I don't think it's over today because there a number of issues on the table. Things that Bush said in the debate that aren't true, and the fact that Gore has some issues he can fight on. But it is -- he's in a difficult position, there's no doubt about it.

WOODRUFF: Gore in a difficult position, is that how you see it?

BROOKS: Well that's for sure. He's looking into the abyss. Listen, I think, you know...

WOODRUFF: You think it's that bad?

BROOKS: Yes, I really do, because it's not a question of who won the debates on style points. It's not a question of who loomed over who, who invaded who's space. And it's a question of substance.

Al Gore made a strategic decision at the Democratic convention and then again at the third debate to be a fighter, to be an angry, progressive populist -- not to rush to the center the way people always do at the end of the campaigns but to rush to the left. And the people on the left are happy with him, but it's just not where the country wanted to go. And that is the substantive problem with his campaign. It was submerged a little after the convention. It's looming now.

DIONNE: I disagree with David in this sense, that I think Gore's problem is that he needed to separate himself from Clinton early on, just to say I'm my own man, but that he has messed it up ever since. I think that once he established his independence from Clinton, he needed to embrace the fact that the country is doing quite well now, and he needed Clinton's help.

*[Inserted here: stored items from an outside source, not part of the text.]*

-- ==== Sys2Proof/Machine/Effect.lean ====
section
/-!
DEFINITION. How a command's meaning acts on the whole state. A meaning is a function on the block state, on the block state with
the DRAM contents to read, or one that also answers DRAM writes; the fuses are touched only by Bedrock's own commands, through onF. While CORE does
not run (M0, or held in reset) no domain that would carry a command out is clocked (R35, R744), so the command leaves the
state as it is; the commands of the Lantern domain and of the supplies act in any case.
-/
namespace Sys2Proof.Machine

/-- The outcome of a command. -/
abbrev Out' := Host.Outcome State Fault Refusal

/-- A new block state with the DRAM writes the command makes, in order; `clear` returns every byte to its initial value (R452). -/
structure Effect where
  m     : Mach
  wr    : List (Nat × List Byte)
  clear : Bool
  deriving DecidableEq, Repr

/-- A record request that opened with its payload in DRAM takes the payload now (R661). -/
def settle (d : Mem) (m : Mach) : Mach :=
  match m.vlt.opened with
  | some ⟨t, k, .dram a n, b⟩ => { m with vlt := { m.vlt with opened := some ⟨t, k, .bytes (d.read a n), b⟩ } }
  | _ => m

/-- Outputs are those of the latest command. -/
def Mach.fresh (m : Mach) : Mach := { m with out := [] }

/-- The DRAM contents after writes, in order. -/
def applyWrites (d : Mem) (w : List (Nat × List Byte)) : Mem := w.foldl (fun d e => Mem.write d e.1 e.2) d

/-- A command carried out in the Lantern domain or by the supplies, whether or not CORE runs. -/
def onLantern (s : State) (f : Mem → Mach → Effect) : Out' :=
  let e := f s.mem s.m.fresh
  let d := if e.clear then [] else s.mem
  let d := applyWrites d e.wr
  .next { s with m := settle d e.m, mem := d }

/-- A command that may write DRAM. -/
def onW (s : State) (f : Mem → Mach → Effect) : Out' :=
  if s.m.mc.off then .next { s with m := s.m.fresh } else onLantern s f

/-- A command that reads DRAM and writes none. -/
def onR (s : State) (f : Mem → Mach → Mach) : Out' := onW s (fun d m => ⟨f d m, [], false⟩)

/-- A command that touches neither DRAM contents nor fuses. -/
def onM (s : State) (f : Mach → Mach) : Out' := onW s (fun _ m => ⟨f m, [], false⟩)

/-- The same, whether or not CORE runs. -/
def onL (s : State) (f : Mach → Mach) : Out' := onLantern s (fun _ m => ⟨f m, [], false⟩)

/-- A command of Bedrock that may program fuses (R611, R615, R617). -/
def onF (s : State) (f : Mem → Mach → Fuse → Fuse × Effect) : Out' :=
  if s.m.mc.off then .next { s with m := s.m.fresh }
  else
    let e := f s.mem s.m.fresh s.fuse
    .next { s with m := settle s.mem e.2.m, mem := applyWrites s.mem e.2.wr, fuse := e.1 }

end Sys2Proof.Machine
end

And I think the two pieces that ran earlier in the show really described that very well, that Gore needs to say, yes, I'm independent, but, yes, if you elect George Bush, you're risking something that we have accomplished in the years that we've been in office. And Gore hasn't done very well at that yet.

WOODRUFF: So, David, do you degree agree that the relationship with Clinton is a crucial part of what's going on?

BROOKS: Absolutely. When Clinton -- the Clinton style was to target upscale soccer-mom voters. The Gore style is to target downscale, non-college-educated working-class voters. total difference of approach. The Gore style is very upbeat, triangulation. Gore talks about false choices between right and left. He was in the center. And this week, Gore talks about big choices, left versus right.

You know, the Republican Party never could figure out how to handle Bill Clinton. But, manna from heaven, Al Gore gives up the triangulated style and emerges as a progressive. Republicans know how to beat progressives.

WOODRUFF: If Gore is going to get back on track, get his bearings at this point, E.J., what are you saying he needs to do?

DIONNE: Well, I think he needs -- see, I disagree with David in the sense that Clinton always managed to do both things at the same time. He was a populist. He did run as somebody who appealed to downscale voters, but he said to upscale voters, you're going to do well under me.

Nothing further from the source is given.